Oświata, kultura, mieszkalnictwo (...) kryzys gospodarczy - wyliczał Jarosław Kaczyński, mówiąc o różnych aspektach kryzysu w naszym kraju. Mówił też, że wielu Polaków nie ma świadomości zagrożenia dla przyszłości naszego państwa.
Jak stwierdził lider PiS-u, Unia Europejska chce tak zmienić sytuację polityczną, że wszystkie państwa oprócz Niemiec i Francji "w gruncie rzeczy przestałyby istnieć, przestały być suwerenne". Ta świadomość powinna w naszym kraju narastać - ocenił.
Kto wierzy w to, że jakiś naród niemający własnego ośrodka decyzji politycznych będzie w stanie załatwiać dobrze swoje interesy, ten jest w wielkim błędzie. Nic nie rozumie z historii - ostrzegał. Nam proponuje się, żebyśmy się takich instrumentów sami pozbawili - dodał.
Niemcy chcą nam zabrać państwo, Francuzi razem z nimi. Biurokracja europejska pali się aż do tego - ostrzegał.
Podejściu Francji i Niemiec Kaczyński przeciwstawiał propozycję prezydenta USA Donalda Trumpa. To jest propozycja zorganizowania państw demokratycznych, tych naprawdę demokratycznych, w wymiarze światowym - mówił Kaczyński i podkreślił, że każde z tych państw "musi wydawać co najmniej 5 proc.

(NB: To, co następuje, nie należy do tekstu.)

theorem witness_StepRunsTheDecodedInstruction :
    (run1 0x1042#16).runState = .running ∧ (run1 0x1042#16).busy = none ∧ (run1 0x1042#16).pc ≠ kbsrAddr := by decide
/-- The second clause, at KBSR_ADDR itself. -/
theorem witness_StepRunsTheDecodedInstruction_kbsr :
    ∃ w s1, (State.reset.setPc kbsrAddr).runState = .running ∧ (State.reset.setPc kbsrAddr).busy = none ∧
      memRead (State.reset.setPc kbsrAddr).pc (State.reset.setPc kbsrAddr) = .ok w s1 := ⟨_, _, rfl, rfl, rfl⟩

/-- The third clause. -/
theorem witness_StepRunsTheDecodedInstruction_fatal :
    ∃ r s1, memRead kbsrAddr ((State.reset.setPc kbsrAddr).setInput [.error]) = .fatal r s1 := ⟨_, _, rfl⟩

/-- The machine about to fetch at KBSR_ADDR, with the input `es`. -/
def atKbsr (es : List InEvent) : State := (State.reset.setPc kbsrAddr).setInput es

theorem witness_FetchAtKbsrRunsThePolledValue :
    (∀ es, (atKbsr es).runState = .running ∧ (atKbsr es).busy = none ∧ (atKbsr es).pc = kbsrAddr) ∧
    (atKbsr [.byte 0xFF#8]).input = .byte 0xFF#8 :: [] ∧ (atKbsr [.noByte]).input = .noByte :: [] ∧
    (atKbsr []).input = [] ∧ (atKbsr [.error]).input = .error :: [] :=
  ⟨fun _ => ⟨rfl, rfl, rfl⟩, rfl, rfl, rfl, rfl⟩

theorem witness_TerminalStatesNeverChange :
    (State.reset.setRunState .halted).runState ≠ .running ∧
    (State.reset.setRunState (.faulted .io)).runState ≠ .running := by decide

theorem witness_OnlyTrapHaltReachesHalted :
    ∃ t, step (run1 0xF025#16) = .next t ∧ (run1 0xF025#16).runState = .running ∧ t.runState = .halted :=
  ⟨_, rfl, rfl, rfl⟩

/-- The words at the edges: x7FFF and xF027 raise nothing, x8000, xDFFF, xF01F and xF028 do. -/
theorem witness_DecodeErrorsAreExactlyTheReservedWords :
    ∀ w ∈ [0x7FFF#16, 0xF027#16, 0x8000#16, 0xDFFF#16, 0xF01F#16, 0xF028#16],
      (run1 w).runState = .running ∧ (run1 w).busy = none ∧ ∃ s1, memRead (run1 w).pc (run1 w) = .ok w s1 := by
  intro w hw
  refine ⟨rfl, rfl, ?_⟩
  simp only [List.mem_cons, List.not_mem_nil, or_false] at hw
  rcases hw with rfl | rfl | rfl | rfl | rfl | rfl <;> exact ⟨_, rfl⟩

theorem witness_ReservedWordsRaiseDecode :
    0x8FFF#16 &&& 0xF000#16 = 0x8000#16 ∧ 0xD000#16 &&& 0xF000#16 = 0xD000#16 ∧
    0xF028#16 &&& 0xF000#16 = 0xF000#16 ∧ (0xF028#16).extractLsb' 0 8 ∉ vectorList trapVectors := by decide

/-- A running machine whose input stream has failed. -/
def broken (w : Word) : State := (mid w).setInput [.error]

theorem witness_FaultReasonsHaveTheirSources_decode :
    ∃ t, exec (.rtiReserved 0#12) (mid 0x8000#16) = .next t ∧ (mid 0x8000#16).runState = .running ∧
      t.runState = .faulted .decode := ⟨_, rfl, rfl, rfl⟩
theorem witness_FaultReasonsHaveTheirSources_parse :
    ∃ t, exec .trapInU16 (withBytes (mid 0xF026#16) [0x0A#8]) = .next t ∧
      (withBytes (mid 0xF026#16) [0x0A#8]).runState = .running ∧ t.runState = .faulted .parse := ⟨_, rfl, rfl, rfl⟩
theorem witness_FaultReasonsHaveTheirSources_io :
    ∃ t, exec .trapGetc (broken 0xF020#16) = .next t ∧ (broken 0xF020#16).runState = .running ∧
      t.runState = .faulted .io := ⟨_, rfl, rfl, rfl⟩

/-- A reserved word at the top of memory; a fetch at KBSR_ADDR from a failed stream; a call in progress on one. -/
theorem witness_FatalErrorsLeavePcAfterTheWord :
    (∃ t w s1, (at' 0xFFFF#16 0xD000#16).runState = .running ∧ step (at' 0xFFFF#16 0xD000#16) = .next t ∧
      t.runState.isFaulted = true ∧ (at' 0xFFFF#16 0xD000#16).busy = none ∧
      memRead (at' 0xFFFF#16 0xD000#16).pc (at' 0xFFFF#16 0xD000#16) = .ok w s1) ∧
    (∃ t r s1, (atKbsr [.error]).runState = .running ∧ step (atKbsr [.error]) = .next t ∧
      t.runState.isFaulted = true ∧ (atKbsr [.error]).busy = none ∧
      memRead (atKbsr [.error]).pc (atKbsr [.error]) = .fatal r s1) ∧
    (∃ t, ((broken 0xF020#16).setBusy (some .getc)).runState = .running ∧
      step ((broken 0xF020#16).setBusy (some .getc)) = .next t ∧ t.runState.isFaulted = true ∧
      ((broken 0xF020#16).setBusy (some .getc)).busy ≠ none) :=
  ⟨⟨_, _, _, rfl, rfl, rfl, rfl, rfl⟩, ⟨_, _, _, rfl, rfl, rfl, rfl, rfl⟩, _, rfl, rfl, rfl, by decide⟩

theorem witness_EveryStepKeepsTheInvariant :
    Inv (run1 0x14A1#16) ∧ ∃ t, step (run1 0x14A1#16) = .next t :=
  ⟨⟨by decide, by decide, fun _ => rfl, (fun _ h => by cases h), fun _ _ => rfl⟩, _, rfl⟩

theorem witness_CondAlwaysHoldsExactlyOneFlag : (State.reset.setCond 0x0004#16).cond = 0x0004#16 := rfl

theorem witness_PortsKeepTheOrderOfBytes :
    ∃ t, step ((run1 0xF021#16).setOutDelivered [0x41#8]) = .next t ∧ t.outDelivered = [0x41#8, 0x00#8] :=
  ⟨_, rfl, rfl⟩

theorem witness_OnlyListedRegistersAreWritten :
    ∃ t, exec .trapGetc (withBytes (mid 0xF020#16) [0x6B#8]) = .next t ∧ Reg.r1 ∉ writesRegs .trapGetc :=
  ⟨_, rfl, by decide⟩

theorem witness_OnlyFetchAndControlTransfersWritePc :
    (∃ t, exec .trapHalt (mid 0xF025#16) = .next t ∧ writesPc .trapHalt = false) ∧
    branchTaken true false true (mid 0x0A05#16) = false ∧
    (∃ t, ((mid 0xF020#16).setBusy (some .getc)).runState = .running ∧
      ((mid 0xF020#16).setBusy (some .getc)).busy ≠ none ∧ step ((mid 0xF020#16).setBusy (some .getc)) = .next t) ∧
    (∃ t, step (run1 0xC1C0#16) = .next t) :=
  ⟨⟨_, rfl, rfl⟩, by decide, ⟨_, rfl, by decide, rfl⟩, _, rfl⟩

theorem witness_ExactlyTheListedInstructionsSetCond :
    (∃ t, exec (.lea .r0 0#9) (mid 0xE000#16) = .next t ∧ (mid 0xE000#16).runState = .running ∧
      setsCond (.lea .r0 0#9) = true ∧ t.runState = .running ∧ Reg.r0 ∈ writesRegs (.lea .r0 0#9)) ∧
    (∃ t, exec (.jsr 0#11) (mid 0x4800#16) = .next t ∧ setsCond (.jsr 0#11) = false) :=
  ⟨⟨_, rfl, rfl, rfl, rfl, by decide⟩, _, rfl, rfl⟩

theorem witness_CondIsConsultedOnlyByBranches :
    (∀ n z p o, Instr.ld .r0 0#9 ≠ .br n z p o) ∧ ∃ t, exec (.ld .r0 0#9) (mid 0x2000#16) = .next t :=
  ⟨(fun _ _ _ _ h => by cases h), _, rfl⟩

/-- A load at KBSR_ADDR, which polls. -/
theorem witness_OnlyStoresAndThePollWriteMemory :
    (∃ t, exec (.ldr .r1 .r2 0#6) ((mid 0x6280#16).writeReg .r2 kbsrAddr) = .next t ∧
      isStore (.ldr .r1 .r2 0#6) = false ∧ 0xFE01#16 ≠ kbsrAddr ∧ 0xFE01#16 ≠ kbdrAddr) ∧
    readsMemory .trapHalt = false := ⟨⟨_, rfl, rfl, by decide, by decide⟩, rfl⟩

/-- STI whose pointer cell is KBSR_ADDR: the poll happens, then the store. -/
theorem witness_StoresChangeOnlyTheirTarget :
    (∃ p s1 t, storeTarget (.sti .r1 0#9) ((mid 0xB200#16).setPc kbsrAddr) = some (p, s1) ∧
      exec (.sti .r1 0#9) ((mid 0xB200#16).setPc kbsrAddr) = .next t) ∧
    (∃ p s1 t, storeTarget (.st .r1 0#9) (mid 0x3200#16) = some (p, s1) ∧
      exec (.st .r1 0#9) (mid 0x3200#16) = .next t ∧ ∀ r o, Instr.st .r1 0#9 ≠ .sti r o) :=
  ⟨⟨_, _, _, rfl, rfl⟩, _, _, _, rfl, rfl, fun _ _ h => by cases h⟩

theorem witness_OnlyTrapsUseTheConsole :
    (∃ t, exec (.ld .r0 0#9) (mid 0x2000#16) = .next t) ∧
    Instr.ld .r0 0#9 ∉ [.trapGetc, .trapOut, .trapPuts, .trapIn, .trapPutsp, .trapHalt, .trapInU16, .trapOutU16] ∧
    readsMemory (.jmp .r0) = false := ⟨⟨_, rfl⟩, by decide, rfl⟩

/-- The word tests of the instructions of one word: each holds of a word of the instruction, ignored bits set. -/
theorem witness_AddRegisterForm : 0x1FDF#16 &&& 0xF020#16 = 0x1000#16 := by decide
theorem witness_AddImmediateForm : 0x16F0#16 &&& 0xF020#16 = 0x1020#16 := by decide
theorem witness_AndRegisterForm : 0x5FDF#16 &&& 0xF020#16 = 0x5000#16 := by decide
theorem witness_AndImmediateForm : 0x5270#16 &&& 0xF020#16 = 0x5020#16 := by decide
theorem witness_NotComplementsItsSource : 0x9FC0#16 &&& 0xF000#16 = 0x9000#16 := by decide
theorem witness_LeaWritesTheAddress : 0xE1FF#16 &&& 0xF000#16 = 0xE000#16 := by decide
theorem witness_BrTestsTheFlagItsMaskNames :
    0x0A05#16 &&& 0xF000#16 = 0x0000#16 ∧ (State.reset.setCond 0x0004#16).cond = 0x0004#16 ∧
    State.reset.cond = 0x0002#16 ∧ (State.reset.setCond 0x0001#16).cond = 0x0001#16 := by decide
theorem witness_JmpGoesToItsBase : 0xCFFF#16 &&& 0xF000#16 = 0xC000#16 := by decide
theorem witness_JsrLinksAndJumps : 0x4C00#16 &&& 0xF800#16 = 0x4800#16 := by decide
theorem witness_JsrrLinksAndJumpsToItsBase :
    0x41C0#16 &&& 0xF800#16 = 0x4000#16 ∧ regAt 0x41C0#16 6 = .r7 ∧ Reg.r6 ≠ .r7 := by decide
theorem witness_HaltSetsTheHaltState : 0xFF25#16 &&& 0xF0FF#16 = 0xF025#16 := by decide

theorem witness_ReadsOfKbsrPollAndOtherReadsAreLookups :
    kbdrAddr ≠ kbsrAddr ∧ (atKbsr [.byte 0x61#8]).input = .byte 0x61#8 :: [] ∧
    ((atKbsr [.noByte]).input = .noByte :: [] ∧ (atKbsr []).input = []) ∧ (atKbsr [.error]).input = .error :: [] := by
  decide

/-- The three clauses of the loads: away from KBSR_ADDR (one cell above it), at KBSR_ADDR with no byte, and there with a
failed stream. -/
theorem witness_LdLoadsTheCellAtPcPlusOffset :
    0x2200#16 &&& 0xF000#16 = 0x2000#16 ∧ (0xFE01#16 ≠ kbsrAddr) ∧
    (∃ v s1, memRead kbsrAddr (atKbsr []) = .ok v s1) ∧
    (atKbsr []).pc + ((0x2200#16).extractLsb' 0 9).signExtend 16 = kbsrAddr ∧
    (∃ r s1, memRead kbsrAddr (atKbsr [.error]) = .fatal r s1) :=
  ⟨by decide, by decide, ⟨_, _, rfl⟩, by decide, _, _, rfl⟩
theorem witness_LdrLoadsTheCellAtBasePlusOffset :
    0x6281#16 &&& 0xF000#16 = 0x6000#16 ∧
    0xFE01#16 = ((atKbsr []).writeReg .r2 kbsrAddr).readReg (regAt 0x6281#16 6) + ((0x6281#16).extractLsb' 0 6).signExtend 16 ∧
    0xFE01#16 ≠ kbsrAddr ∧
    kbsrAddr = ((atKbsr []).writeReg .r2 kbsrAddr).readReg (regAt 0x6280#16 6) + ((0x6280#16).extractLsb' 0 6).signExtend 16 ∧
    (∃ v s1, memRead kbsrAddr ((atKbsr []).writeReg .r2 kbsrAddr) = .ok v s1) ∧
    (∃ r s1, memRead kbsrAddr ((atKbsr [.error]).writeReg .r2 kbsrAddr) = .fatal r s1) :=
  ⟨by decide, by decide, by decide, by decide, ⟨_, _, rfl⟩, _, _, rfl⟩
/-- LDI with its pointer cell at pc: a pointer to x4000; a pointer to KBSR_ADDR, with no byte and with a failed stream; and
the pointer cell KBSR_ADDR itself with a failed stream. -/
theorem witness_LdiLoadsThroughThePointer :
    0xA400#16 &&& 0xF000#16 = 0xA000#16 ∧
    0x3001#16 = (mid 0xA400#16).pc + ((0xA400#16).extractLsb' 0 9).signExtend 16 ∧
    (0x3001#16 ≠ kbsrAddr ∧ ((mid 0xA400#16).memWrite 0x3001#16 0x4000#16).cell 0x3001#16 ≠ kbsrAddr) ∧
    (∃ p s1 v s2, memRead 0x3001#16 ((mid 0xA400#16).memWrite 0x3001#16 kbsrAddr) = .ok p s1 ∧
      memRead p s1 = .ok v s2) ∧
    (∃ p s1 r s2, memRead 0x3001#16 ((broken 0xA400#16).memWrite 0x3001#16 kbsrAddr) = .ok p s1 ∧
      memRead p s1 = .fatal r s2) ∧
    kbsrAddr = (atKbsr [.error]).pc + ((0xA400#16).extractLsb' 0 9).signExtend 16 ∧
    (∃ r s1, memRead kbsrAddr (atKbsr [.error]) = .fatal r s1) :=
  ⟨by decide, by decide, by decide, ⟨_, _, _, _, rfl, rfl⟩, ⟨_, _, _, _, rfl, rfl⟩, by decide, _, _, rfl⟩

theorem witness_StWritesTheCellAtPcPlusOffset :
    0x33FF#16 &&& 0xF000#16 = 0x3000#16 ∧
    0x3000#16 = (mid 0x33FF#16).pc + ((0x33FF#16).extractLsb' 0 9).signExtend 16 := by decide
theorem witness_StiWritesThroughThePointer :
    0xB200#16 &&& 0xF000#16 = 0xB000#16 ∧
    0x3001#16 = (mid 0xB200#16).pc + ((0xB200#16).extractLsb' 0 9).signExtend 16 ∧ 0x3001#16 ≠ kbsrAddr ∧
    kbsrAddr = (atKbsr []).pc + ((0xB200#16).extractLsb' 0 9).signExtend 16 ∧
    (∃ p s1, memRead kbsrAddr (atKbsr []) = .ok p s1) ∧ (∃ r s1, memRead kbsrAddr (atKbsr [.error]) = .fatal r s1) :=
  ⟨by decide, by decide, by decide, by decide, ⟨_, _, rfl⟩, _, _, rfl⟩
theorem witness_StrWritesTheCellAtBasePlusOffset :
    0x7081#16 &&& 0xF000#16 = 0x7000#16 ∧
    0x0000#16 = ((mid 0x7081#16).writeReg .r2 0xFFFF#16).readReg (regAt 0x7081#16 6) +
      ((0x7081#16).extractLsb' 0 6).signExtend 16 := by decide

PKB na obronę".
Lider PiS dodał, że druga z przedstawionych przez niego koncepcji nie ma na celu likwidacji Unii Europejskiej, lecz jej wyraźne zreformowanie "w stronę powrotu do suwerenności państw".
Kaczyński stwierdził, że nowy program PiS-u, który ma zostać przygotowany m.in. dzięki pracom na konwencji, musi koncentrować się wokół obszarów takich jak bezpieczeństwo, sprawy społeczne, w tym mieszkalnictwo oraz służba zdrowia, a także sprawy gospodarcze.
Poczucie bezpieczeństwa Polaków zostało poważnie naruszone. Stąd wysoka pozycja tej problematyki, kiedy zadaje się pytanie o najważniejsze sprawy. Świętym obowiązkiem nas wszystkich jest przygotowanie takiego programu, którego realizacja spowoduje, iż obywatele będą się czuli bezpieczniejsi niż dzisiaj - na wszystkich poziomach - podkreślał były premier.
Kaczyński podkreślał w Katowicach, że potrzebna jest "generalna reforma służby zdrowia". Jego zdaniem jest to jednak przedsięwzięcie uwikłane "w ogromną ilość interesów".
Mamy tutaj zespół najróżniejszych interesów - zarówno tych, którzy pracują w służbie zdrowia (...), ale to są także interesy samorządów, różnych grup nacisków, producentów, producentów leków - wyliczał.
W jego ocenie, jeśli chce się "na poważnie dyskutować" o kwestii służby zdrowia, to trzeba "stanąć w prawdzie, a to nie jest łatwe".
Jeżeli się tego wszystkiego nie będzie dyskutowało, nie będzie się o tym mówiło, nie będzie się stawiało pewnych spraw jasno, wprost, a nie - na zasadzie takiej, która bardzo często w dyskursie publicznym w Polsce obowiązuje - że wszyscy są wspaniali, dobrzy i kierują się najlepszymi intencjami. Niestety szanowni państwo, w żadnej dziedzinie tak nie jest, i tu też tak nie jest. Trzeba o tym elemencie związanym z interesami mówić - powiedział szef PiS.